Summertime 1996 - My buddy invites me to come stay at his house in Chico California, he picks me up from the Amtrak and we arrive at his house. As I walk into the living room I'm introduced to a couple hippie lookin cats. It all happens so fast, my buddy has the misfortune of having to work that night. He's actually gotta leave soon, he turns to one of the hippie lookin cats and says "Topher will you hang out with Jason, show him around or whatever?" Topher is real chill, he's like "sure man I'm actually about to head over to a party these nudist girls I know are throwing you wanna go?

I'm like uhh yeah that sounds alright so we smoke some bowls and head out on foot. It's now dark outside, it seems like we're walking across the entire town. At some point my stomach starts actin real peculiar-like. I'm not liking the way it's feeling at all. It's doing all those rumbles and grumbles, it's on some level even painful. Then at once, it's immediately clear that I have a fucking problem! I have to shit, and it's gonna be burls. My butthole feels hot, I feel like I can't even hold it in much longer. I have to physically stop in my tracks, we're standing in the middle of a road and I turn to Topher and tell him I have to shit.

He's like yeah all good we're almost there I'm all "No, dude.. you don't understand. I HAVE to shit, like right this instant." He's like it's cool we're not even that far away it's right up the street. He's still trying to walk I'm just frozen, ass spokes are loosening up as each second passes. I might shit right here, I can't fucking move this is brutal. Topher just go ahead of me I tell him. GO ahead, I'll find the place if it's just up ahead I gotta find a place to shit sorry. He agrees to go ahead without me, I peel off the road to my right.

Apartment complex, rather small. I get to the first bush in sight, slide behind it shove my pants to my ankles and scoot my feet forward while my back is to the wall and I blast the ground with horrendous diarrhea, it's fucking savage. I notice I'm basically 3 feet from someone's door, I'm practically under their porch light. If anyone walks outside from any of these apartments there's 100% chance I'm being spotted, I'm not hidden at all really this bush is only 4 foot tall at best.

Uncontrollable and explosive here comes more. I let out at least three massively muddy shits, I feel like I have to go more but I need to get the fuck out of here too. I rip my boxers off and tear them in half, wipe my ass as best I can with both pieces and drop em. Pull my pants up and I'm heading back towards the road when it all comes right back again. I feel exactly like I did on the road when Topher and I parted ways. Ass spokes completely busted now, I'm barely hanging onto this.

I scurry off into the back of the small complex and find a slightly better location. More bushes, trees. This is legit, I let it go again. Felt like a hot gallon of mud just ripping through my butthole with tremendous force. I finish up, remove my socks and wipe with those. Still felt gross, used leaves from nearby bushes. Finally I exit the complex and I'm on the road, I reach the end of the complex and I hear music. I'm two houses past the complex and I realize I'm at the party.

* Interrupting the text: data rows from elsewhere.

-- ==== Sys2Proof/Machine/Ppu.lean ====
section
/-! DEFINITION. The PPU timing engine: tick, start and stop (R340, R345, R346), the frame points (R343), the frame hand-off to
the display (R350), and the event poll (R352, R354). -/

namespace Sys2Proof.Machine

/-- The state change of one tick, without the frame: the counter is tested before it is incremented (R340, C2). -/
def Ppu.tick (p : Ppu) : Ppu :=
  match p.mode with
  | .off => p
  | .oamSearch => if p.dot = 19 then { p with mode := .draw, dot := 0 } else { p with dot := p.dot + 1 }
  | .draw => if p.dot = 62 then { p with mode := .hblank, dot := 0 } else { p with dot := p.dot + 1 }
  | .hblank =>
    if p.dot = 113 then { mode := if p.ly = 143 then .vblank else .draw, ly := p.ly + 1, dot := 0 }
    else { p with dot := p.dot + 1 }
  | .vblank =>
    if p.dot = 113 then
      (if p.ly = 153 then { mode := .oamSearch, ly := 0, dot := 0 } else { p with ly := p.ly + 1, dot := 0 })
    else { p with dot := p.dot + 1 }

/-- `start()` without its frame (R345). -/
def Ppu.start (_p : Ppu) : Ppu := { mode := .oamSearch, ly := 0, dot := 0 }

/-- `stop()` (R346). -/
def Ppu.stop (p : Ppu) : Ppu := { p with mode := .off }

/-- Does the tick made in this state match `FRAME_POINT` (R343)? -/
def framePointHit (fp : FramePoint) (p : Ppu) : Bool :=
  match fp with
  | .line0HblankEnd => decide (p = { mode := .hblank, ly := 0, dot := 113 })
  | .vblankExit => decide (p = { mode := .vblank, ly := 153, dot := 113 })

/-- The host's answer: an exhausted list answers "open" (R354, log 5). -/
def State.hostAnswer (s : State) : Bool := s.hostAnswers.headD true

/-- The host may close the display here; a closed display stays closed (R46, R354). -/
def askHost (s : State) : State :=
  { s with displayOpen := s.displayOpen && s.hostAnswer, hostAnswers := s.hostAnswers.tail }

/-- The byte the PPU's rendering may read: it reads memory as client PPU (R61, R65, R350). -/
def ppuRead (s : State) (a : Word) : Byte := s.busRead .ppu a

/-- The buffer handed over at the `n`-th frame: width × height × 3 bytes of unconstrained content (R350, log 12). -/
def frameBuffer (cfg : Config) (n : Nat) : List Byte :=
  (List.range (cfg.displayWidth * cfg.displayHeight * 3)).map (Config.framePixel n)

/-- Produce a frame: hand it to the display, and `stop()` if the display reports that it is closed (R350). -/
def produceFrame (s : State) : State :=
  let t := askHost { s with frames := s.frames + 1 }
  if t.displayOpen then t else { t with ppu := t.ppu.stop }

/-- `tick()` (R340): the state change, then the frame of a matching tick (R343). -/
def ppuTick (s : State) : State :=
  let t := { s with ppu := s.ppu.tick }
  if framePointHit s.cfg.framePoint s.ppu then produceFrame t else t

/-- `n` ticks. -/
def ppuTicks : Nat → State → State
  | 0, s => s
  | n + 1, s => ppuTicks n (ppuTick s)

/-- `start()`: OAMSearch, ly 0, dot 0, and a frame (R345). -/
def ppuStart (s : State) : State := produceFrame { s with ppu := s.ppu.start }

/-- `poll_events()`: the host may close the display (R352, R354). -/
def pollEvents (s : State) : State := askHost s

end Sys2Proof.Machine
end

I felt so gross and sort of annoyed Topher didn't just say it's two houses past here, I bet I could have made it had I known it was THAT close. I approach the door, already I gotta shit again. Some random dude answers, I ask "where's the restroom?" he points to the hallway, I enter. I go into the restroom, I can hear the life of the party is out back. The window of the restroom is open, I close it. I fucking destroy this restroom. I feel like it smells so bad in here my clothes are going to carry the stench out with me.

I spend probably 20 minutes in that restroom just being 100% sure I have it all out of me. I walk out that hallway and right the fuck back out the front door. I walk all the way back to the house alone and didn't see Topher for another few days. He had all kinds of questions. It was definitely the most embarrassing first impression I've made with someone I continued to be friends with.

What's your shitty story? Everyone's got one.


----------



## Minky (Jun 12, 2018)

Wow!


----------



## roguetrader (Jun 12, 2018)

I once made a single beef burger using a whole Bhut Jolokia chilli, at the time the second hottest varierty in the world.... somehow I consumed said burger without too much pain but the next day was a whole different story... about 11am I felt my guts lurch and bubble ominously so I ran into a nearby pub toilet - spent the next hour or more dribbling bright orange nuclear waste out the back door, I stripped off all my clothes because I was absolutely drenched in sweat, my skin went pale and goose pimply and the chilli pain on my a-hole was causing me to gasp and squeal and curse non stop - it was truly the mythical Ring Of Fire, no Indian or Mexican meal has ever come close to the sting of that one chilli, rated at 1.3 million on the Scoville Scale....


----------



## roughdraft (Jun 12, 2018)

I'm typically a master at gauging whether a fart, no matter how grand, will jettison some shart out with it. twice in my adult life i have been wrong

one day back in like 2013 I'm sitting with my roommate after having a healthy breakfast of black coffee and raw spinach (last time i made this mistake) in nice cargo shorts and feel one comin...much as i do right now while typing this..and let it bang. except it was a few shots of spinach shart. now another thing is i never wear underwear so this green pool was all through my shorts and the cushion of the chair. I pretty much could not process what had happened but my roommate sure as fuck did, dyin laughin...

the second time was in a hostel bed...i was really ill and had been shitting liquid all day; i should have known better - thank the lawd i was alone at this moment...i just put a few blankets over it before i went to sleep and left very fuckin early in the morning...no way was i going to tell the hostel worker 'hey guess what? i shit the bed!' not to big myself up but for sure - i am Not the most cowardly person - that being said - in that moment i took the coward's route and likely would 100 times over!


----------



## Deleted member 125 (Jun 12, 2018)

ive been thinking all afternoon about which one of my "oopsie" stories i was gonna share but i figured ide keep it short and sweet and provide a picture instead of a wall of text.

i was hanging out with my partner at the time in my underwear on our couch drinking whiskey and probably watching something stupid on netflix when i felt that the old muffler needed to release some steam, so i lean back and push out what i thought at the time was just gonna be a loud belcher but turned out to be a steady leaking stream of shit that soaked right through my underwear right onto our couch. my partner knew from the look on my face that i had indeed shat myself inches away from her and responded with something along the lines of "did you just shit on the couch? you are not even human".


----------



## Eng JR Lupo RV323 (Jun 12, 2018)

"did you just shit on the couch? you are not even human"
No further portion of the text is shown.